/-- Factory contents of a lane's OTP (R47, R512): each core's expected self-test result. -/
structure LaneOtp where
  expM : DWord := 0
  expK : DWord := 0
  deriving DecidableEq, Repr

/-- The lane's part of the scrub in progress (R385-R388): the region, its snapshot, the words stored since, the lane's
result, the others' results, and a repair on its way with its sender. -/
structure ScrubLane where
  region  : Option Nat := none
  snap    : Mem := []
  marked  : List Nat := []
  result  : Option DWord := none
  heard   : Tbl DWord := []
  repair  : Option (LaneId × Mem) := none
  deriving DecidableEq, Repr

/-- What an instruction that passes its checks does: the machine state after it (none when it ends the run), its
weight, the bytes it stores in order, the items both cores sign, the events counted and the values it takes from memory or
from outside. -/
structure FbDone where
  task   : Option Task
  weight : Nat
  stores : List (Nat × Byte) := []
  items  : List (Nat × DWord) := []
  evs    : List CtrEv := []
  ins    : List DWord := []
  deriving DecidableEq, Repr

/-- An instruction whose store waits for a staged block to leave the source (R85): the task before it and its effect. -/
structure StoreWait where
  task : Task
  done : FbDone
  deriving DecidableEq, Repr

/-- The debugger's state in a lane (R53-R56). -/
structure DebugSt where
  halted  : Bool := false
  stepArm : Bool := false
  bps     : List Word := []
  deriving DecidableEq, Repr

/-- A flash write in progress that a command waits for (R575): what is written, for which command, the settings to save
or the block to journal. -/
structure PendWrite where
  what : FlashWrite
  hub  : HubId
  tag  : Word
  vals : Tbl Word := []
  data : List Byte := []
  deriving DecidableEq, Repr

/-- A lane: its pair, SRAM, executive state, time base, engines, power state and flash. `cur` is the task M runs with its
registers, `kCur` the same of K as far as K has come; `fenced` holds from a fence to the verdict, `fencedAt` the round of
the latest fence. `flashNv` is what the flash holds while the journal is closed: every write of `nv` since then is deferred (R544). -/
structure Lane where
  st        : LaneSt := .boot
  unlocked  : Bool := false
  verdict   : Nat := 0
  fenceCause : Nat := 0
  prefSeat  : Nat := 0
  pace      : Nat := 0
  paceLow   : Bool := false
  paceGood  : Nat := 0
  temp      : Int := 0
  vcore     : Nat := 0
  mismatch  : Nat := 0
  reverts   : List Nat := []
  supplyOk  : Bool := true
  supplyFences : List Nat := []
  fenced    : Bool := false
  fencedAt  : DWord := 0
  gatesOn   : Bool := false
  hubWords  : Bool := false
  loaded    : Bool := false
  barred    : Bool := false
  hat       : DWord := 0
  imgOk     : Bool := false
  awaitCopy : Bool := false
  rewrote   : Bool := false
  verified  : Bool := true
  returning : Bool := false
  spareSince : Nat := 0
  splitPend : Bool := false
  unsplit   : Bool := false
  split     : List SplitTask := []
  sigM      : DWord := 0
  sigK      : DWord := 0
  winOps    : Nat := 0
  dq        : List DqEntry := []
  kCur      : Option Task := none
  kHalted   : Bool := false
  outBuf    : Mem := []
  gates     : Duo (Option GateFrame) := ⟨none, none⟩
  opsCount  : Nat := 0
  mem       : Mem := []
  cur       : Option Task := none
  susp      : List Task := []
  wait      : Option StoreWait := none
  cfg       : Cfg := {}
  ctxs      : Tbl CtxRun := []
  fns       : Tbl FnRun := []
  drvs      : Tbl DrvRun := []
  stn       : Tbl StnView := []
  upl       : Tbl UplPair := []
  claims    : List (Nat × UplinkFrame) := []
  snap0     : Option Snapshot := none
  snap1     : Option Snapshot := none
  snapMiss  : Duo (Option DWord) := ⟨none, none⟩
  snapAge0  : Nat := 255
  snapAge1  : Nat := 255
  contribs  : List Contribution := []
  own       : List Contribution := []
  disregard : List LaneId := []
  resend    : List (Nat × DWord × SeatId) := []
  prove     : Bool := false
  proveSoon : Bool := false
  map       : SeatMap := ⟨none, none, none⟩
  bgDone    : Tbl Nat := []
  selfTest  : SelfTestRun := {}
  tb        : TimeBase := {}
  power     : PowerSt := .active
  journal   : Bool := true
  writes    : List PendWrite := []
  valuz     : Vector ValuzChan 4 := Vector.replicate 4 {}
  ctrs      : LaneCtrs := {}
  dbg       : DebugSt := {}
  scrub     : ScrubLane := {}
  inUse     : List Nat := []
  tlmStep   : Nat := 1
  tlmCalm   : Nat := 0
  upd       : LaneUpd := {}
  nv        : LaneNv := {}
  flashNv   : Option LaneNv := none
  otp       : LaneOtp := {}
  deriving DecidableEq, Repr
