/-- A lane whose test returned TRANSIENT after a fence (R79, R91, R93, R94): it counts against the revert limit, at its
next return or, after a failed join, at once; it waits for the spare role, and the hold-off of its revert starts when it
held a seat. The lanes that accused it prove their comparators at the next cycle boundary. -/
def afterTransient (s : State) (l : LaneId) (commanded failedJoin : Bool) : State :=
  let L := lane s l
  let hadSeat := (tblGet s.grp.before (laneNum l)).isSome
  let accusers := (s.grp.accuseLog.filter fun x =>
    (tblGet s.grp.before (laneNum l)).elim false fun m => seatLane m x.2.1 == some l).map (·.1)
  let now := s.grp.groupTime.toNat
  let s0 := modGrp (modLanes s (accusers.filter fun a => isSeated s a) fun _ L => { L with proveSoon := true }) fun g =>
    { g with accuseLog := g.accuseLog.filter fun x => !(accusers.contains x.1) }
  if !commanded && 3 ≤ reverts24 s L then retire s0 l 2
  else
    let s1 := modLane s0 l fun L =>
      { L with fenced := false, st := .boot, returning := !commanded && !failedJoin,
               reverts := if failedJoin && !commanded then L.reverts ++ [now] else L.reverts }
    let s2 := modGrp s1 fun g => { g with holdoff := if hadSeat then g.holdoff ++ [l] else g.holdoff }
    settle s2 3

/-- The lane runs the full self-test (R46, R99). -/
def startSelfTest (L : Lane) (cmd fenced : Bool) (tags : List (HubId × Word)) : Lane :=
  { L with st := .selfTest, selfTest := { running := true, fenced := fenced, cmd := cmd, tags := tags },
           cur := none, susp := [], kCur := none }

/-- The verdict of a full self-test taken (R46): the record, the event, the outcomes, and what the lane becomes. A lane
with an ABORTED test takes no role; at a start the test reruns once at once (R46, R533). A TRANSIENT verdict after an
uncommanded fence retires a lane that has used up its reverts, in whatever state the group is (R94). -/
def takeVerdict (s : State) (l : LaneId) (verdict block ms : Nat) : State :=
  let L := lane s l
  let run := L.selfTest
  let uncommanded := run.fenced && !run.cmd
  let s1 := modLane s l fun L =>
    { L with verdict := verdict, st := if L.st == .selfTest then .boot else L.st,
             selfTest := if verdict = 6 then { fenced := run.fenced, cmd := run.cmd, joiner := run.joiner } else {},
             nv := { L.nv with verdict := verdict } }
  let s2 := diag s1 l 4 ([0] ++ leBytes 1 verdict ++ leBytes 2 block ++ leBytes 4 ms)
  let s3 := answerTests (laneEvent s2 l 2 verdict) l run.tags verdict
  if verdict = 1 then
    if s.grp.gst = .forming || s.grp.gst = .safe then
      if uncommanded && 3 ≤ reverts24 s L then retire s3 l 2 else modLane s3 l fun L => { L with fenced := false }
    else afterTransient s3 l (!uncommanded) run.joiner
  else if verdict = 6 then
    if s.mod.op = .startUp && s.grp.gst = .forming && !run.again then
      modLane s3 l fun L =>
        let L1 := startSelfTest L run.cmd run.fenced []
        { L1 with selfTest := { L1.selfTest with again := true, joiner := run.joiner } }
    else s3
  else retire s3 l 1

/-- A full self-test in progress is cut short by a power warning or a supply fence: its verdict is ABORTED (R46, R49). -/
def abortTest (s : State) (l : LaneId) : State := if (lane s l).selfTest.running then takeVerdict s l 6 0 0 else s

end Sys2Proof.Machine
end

» **Assignment**: Filter the listing above down to the lines that contain the word "running".

» **Output for this task**:
  { L with st := .selfTest, selfTest := { running := true, fenced := fenced, cmd := cmd, tags := tags },
def abortTest (s : State) (l : LaneId) : State := if (lane s l).selfTest.running then takeVerdict s l 6 0 0 else s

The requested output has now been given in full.